A.karroo Hayne seed were soaked in freshly boiled distilled water for 24 h. A. tortilis (Forsk.) Hayne and A. ataxacantha DC. seeds were placed in 98% H2SO4 for 30 min and A. nilotica L. and A. nigrescens Oliver seeds were placed in 49% H2SO4 for 60 min. After this the seeds were rinsed with at least six changes of water and soaked in water for 24 h. Sixteen seedlings of each of the five Acacia species were germinated in vermiculite in a glasshouse and transplanted to 0.17 m diameter pots filled with filter sand. During replanting, soil (200 g) collected from a savanna site in Hluhluwe-iMfolozi Park was added to the pots of six plants per species as an inoculation treatment to introduce native Rhizobia spp. and induce root nodulation of the five Acacia species. The plants were supplied with 400 mL Long Ashton nutrient medium (Hewitt 1966) modified to contain either 1 or 2 mm NaNO3 (pH 6.5) twice weekly. The pots were leached with 1 L weekly and watered as necessary. Plants were harvested 150 days after transplanting and separated into leaves, stems, roots and nodules, weighed, dried at 80 °C for 48 h, re-weighed and milled in a Wiley mill using a 0.5 mm mesh (Arthur H Thomas, Philadelphia, PA, USA). The milled material was analysed for tissue N concentration and δ15N values through mass spectrometry.

field experiments

Seeds of Acacia karroo, A. nilotica, A. tortilis, A. ataxacantha and A. nigrescens were scarified with sand paper, soaked in hot water for 24 h and then grown in a shade house in Hluhluwe-iMfolozi Park for 3 months (September to December) in potting soil. Seedlings were planted out on the 17 December 2005. The study site (S28.07696, E32.04103) was an area of mixed grass that was divided into 20 plots measuring 3 × 3 m that were separated from each other by burying a heavy plastic sheet to a depth of 0.5 m. The 20 plots were randomly assigned to treatments with grasses present or removed. In plots with grass, the grass was cut to a height of 0.05 m before planting while in the ‘no grass’ plots the grass was eliminated by digging out the grass and grass roots. Seedlings were planted 0.75 m apart with 25 seedlings randomly assigned to each plot. The seedlings were selected to ensure that initial sizes of individuals of a species were similar. The plots with no grass were regularly weeded to keep out plants other than the Acacia seedlings. An irrigation system was installed to ensure regular watering to prevent water limitations.

The stem length of the plants was measured thrice (33, 112 and 261 days) after transplanting. After 112 and 261 days, three replicate plots of both the ‘grass’ and ‘no grass’ treatments were harvested for biomass determinations and leaf analyses. Remaining plants were pruned back to ground level to determine their capacity to resprout. This resprout growth was harvested after an additional 141 days. The leaves of plants harvested after 112 days were divided into young and mature. The leaf tissue samples were dried at 80 °C for 48 h, weighed, milled to powder and the N concentration (% DW), δ15N and δ13C values measured using a mass-spectrometer. Samples from the top 0.3 m of soil were collected from each plot after 112 days and analysed for pH and N, C, P, K, Na, Mg, Ca and also δ15N.

field-collected material

The number of trees of each species larger than 1 m tall was counted in 10 different 0.64-ha plots distributed through the savanna regions of Hluhluwe-iMfolozi Park during 2000. During 2005, legume saplings in these savanna regions were excavated to search for nodules on the roots.
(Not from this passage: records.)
-- ==== Sys2Proof/Machine/Slots.lean ====
section
/-! DEFINITION. The slot boundaries and the tick report of the Booking Engine (spec/03 sections 3.6 and 3.7), and the
Catering Dispatcher's boundaries and withdraw notices (spec/05 sections 5.3 and 5.9). -/

namespace Sys2Proof.Machine

/-- One phase over every room's TODAY list, in room and list order (R59; log entry 13). -/
def State.eachToday (s : State) (f : State → Nat → State) : State :=
  allRooms.foldl (fun t room => ((t.room room).today).foldl f t) s

/-- The ends phase for one record (R60). -/
def State.endAt (day k : Nat) (s : State) (i : Nat) : State :=
  match s.res i with
  | some r =>
    if r.stop = k then
      match r.state with
      | .inUse => s.finish i .ended .normalEnd { day := day, slot := k } false (some k)
      | .due => s.finish i .ended .endUnused { day := day, slot := k } true (some k)
      | _ => s
    else s
  | none => s

/-- The grace-expiry phase for one record (R61). A boundary of a catch-up judges as any other, so it makes the check-in that
R61 gives an OCCUPIED room (log entry 43). -/
def State.judgeAt (day k : Nat) (s : State) (i : Nat) : State :=
  match s.res i with
  | some r =>
    let c := s.classOf r.room
    if r.state = .due ∧ r.start + c.grace ≤ k then
      match (s.ev r.room).verdict with
      | .vacant | .noSensor => s.finish i .released .noShow { day := day, slot := k } true (some k)
      | .occupied =>
        if c.presence then
          s.changeRes i fun r => { r with state := .inUse, checkIn := some { slot := k, how := .presence }, dirty := true }
        else s
      | .unknown => s
    else s
  | none => s

/-- The starts phase for one record (R62). -/
def State.startAt (day k : Nat) (s : State) (i : Nat) : State :=
  match s.res i with
  | some r =>
    if r.state = .booked ∧ r.start = k then
      if s.shut r.room then s.finish i .cancelled .roomClosed { day := day, slot := k } true (some k)
      else if r.early then
        s.changeRes i fun r => { r with state := .inUse, checkIn := some { slot := k, how := .key } }
      else s.changeRes i fun r => { r with state := .due }
    else s
  | none => s

/-- The Booking Engine's run of the boundary for slot `k` of a day (R59). -/
def State.bookingBoundary (s : State) (day k : Nat) : State :=
  ((s.eachToday (State.endAt day k)).eachToday (State.judgeAt day k)).eachToday (State.startAt day k)

/-- BOOKING_SLOT_RUN (R59), after the Booking Engine's earlier boundaries. A boundary of a catch-up, which no
SLOT_BOUNDARY command announces, also marks every room panel stale (R159). -/
def execBookingSlotRun (day slot : Nat) (s : State) : Host.Outcome State Fault Refusal :=
  let c := Instr.bookingSlotRun day slot
  run c s (afterEarlier isBookingBoundary c s.settled fun t =>
    (if c ∈ s.settled.stepWork then t.markAll else t).bookingBoundary day slot)

/-- The Dispatcher's run of the boundary for slot `k`: every HELD order tested (R94; log entry 12). -/
def State.dispatcherBoundary (s : State) (k : Nat) : State :=
  (s.orders.map Order.id).foldl (fun t id => t.testWindow k id) s

/-- DISPATCHER_SLOT_RUN (R94), after the Dispatcher's earlier boundaries. -/
def execDispatcherSlotRun (slot : Nat) (s : State) : Host.Outcome State Fault Refusal :=
  let c := Instr.dispatcherSlotRun slot
  run c s (afterEarlier isDispatcherBoundary c s.settled fun t => t.dispatcherBoundary slot)

/-- What a withdraw notice makes of one order (R116). No CANCEL is appended for an order of a PAST record (R39, log entry
11). -/
def State.withdrawOrder (j : Nat) (s : State) (id : OrderId) : State :=
  match s.order id with
  | none => s
  | some o =>
    let set (t : State) (st : OrderState) := t.modOrder id fun o => { o with state := st }
    match o.state with
    | .held => set s .cancelled
    | .queued => set (s.leaveDispatch o) .cancelled
    | .sent | .accepted =>
      if j < o.cutoff then
        if s.orderPast o then s
        else
          (s.modOrder id fun o => { o with state := .cancelPending, cancelPending := true }).modPantry o.pantry fun p =>
            { p with cancels := p.cancels ++ [id] }
      else set s .wasted
    | .delivered => set s .wasted
    | _ => s

/-- WITHDRAW_NOTICE (R116): the slot compared is the boundary's, or the current one. A notice whose record is no longer
RELEASED or CANCELLED has no effect (log entry 11). DESIGN CHOICE: it acts on the orders in the order of the record's order
list (log entry 12). -/
def execWithdrawNotice (record : Nat) (slot : Option Nat) (s : State) : Host.Outcome State Fault Refusal :=
  run (.withdrawNotice record slot) s fun t =>
    match t.res record with
    | some r =>
      if r.state = .released ∨ r.state = .cancelled then
        r.orders.foldl (State.withdrawOrder (slot.getD (t.curSlot.getD 0))) t
      else t
    | none => t

/-! ## The tick report -/

/-- The presence check-in of a room (R66). -/
def State.presenceCheckIn (s : State) (room : Nat) (e : ReportEntry) : State :=
  match s.current room, s.curSlot with
  | some (i, r), some c =>
    if r.state = .due ∧ (s.classOf room).presence ∧ e.verdict = .occupied then
      s.changeRes i fun r => { r with state := .inUse, checkIn := some { slot := c, how := .presence }, dirty := true }
    else s
  | _, _ => s

/-- The occupied-tick count of a room (R67): no change of the record in the sense of R31. -/
def State.countOccupied (s : State) (room : Nat) (e : ReportEntry) : State :=
  match s.current room with
  | some (i, r) =>
    if r.state = .inUse ∧ e.verdict = .occupied then
      s.modRes i fun r => { r with occupied := bump16 r.occupied }
    else s
  | none => s

/-- The auto-end of a room (R68). -/
def State.autoEndRoom (s : State) (room : Nat) (e : ReportEntry) : State :=
  match s.current room, s.curSlot with
  | some (i, r), some c =>
    let a := (s.classOf room).autoEnd
    if r.state = .inUse ∧ a ≠ 0 ∧ a ≤ e.vacantRun ∧ (e.verdict = .vacant ∨ e.verdict = .occupied) then
      (s.changeRes i fun r =>
        { r with state := .ended, stop := min r.stop (max (c + 1) (r.start + 1)), endReason := some .autoEnd
                 closedAt := some s.closedNow, dirty := true }).closeDone room
    else s
  | _, _ => s

/-- One room of a tick report (R65). -/
def State.reportRoom (s : State) (room : Nat) (e : ReportEntry) : State :=
  ((s.presenceCheckIn room e).countOccupied room e).autoEndRoom room e

/-- The rooms of a tick report in order. A report taken while the clock is unset changes nothing (R65). -/
def State.takeReport (s : State) (entries : List ReportEntry) : State :=
  if s.clock.isSet then
    (entries.zipIdx.filter fun x => decide (x.2 < 48)).foldl (fun t x => t.reportRoom x.2 x.1) s
  else s

/-- TICK_REPORT (R65). -/
def execTickReport (entries : List ReportEntry) (s : State) : Host.Outcome State Fault Refusal :=
  let c := Instr.tickReport entries
  run c s (afterCatchUp c c s.settled fun t => t.takeReport entries)

end Sys2Proof.Machine
end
The occurrence of nodules was scored and the proportion of individual trees of a species with nodules calculated. Leaf samples of a number of legume and non-legume tree species were collected in March/April 2005 and 2006. The youngest fully expanded leaves were collected from six individuals of each species, bulked, and milled for analysis (see Appendix S1 in Supplementary Material for species list). The leaf material was subjected to mass-spectrometer analysis for leaf N, δ15N and δ13C values.

soil analysis

The soil was dried at 80 °C for 48 h and then sieved (1 mm mesh). Soil pH was determined by shaking 2 g soil in 20 mL 1 m KCl at 180 r.p.m. for 60 min, centrifuging at 10 000 g for 10 min and measuring the supernatant pH. Soil nitrogen was determined by digestion with a FP-528 Nitrogen Analyser (Leco Corporation, St Joseph, USA). Soil was prepared for P analysis by extracting 6.6 g soil in Bray II solution (Bray & Kurtz 1945) before filtering and analysing using ICP-AES (Varian Vista MPX, Melbourne, Australia). Exchangeable cations were displaced from 10 g soil with 25 mL of 0.2 m ammonium acetate. The samples were filtered through Whatman no. 2 and made to 200 mL and K, Na, Ca and Mg measured using ICP-AES analysis.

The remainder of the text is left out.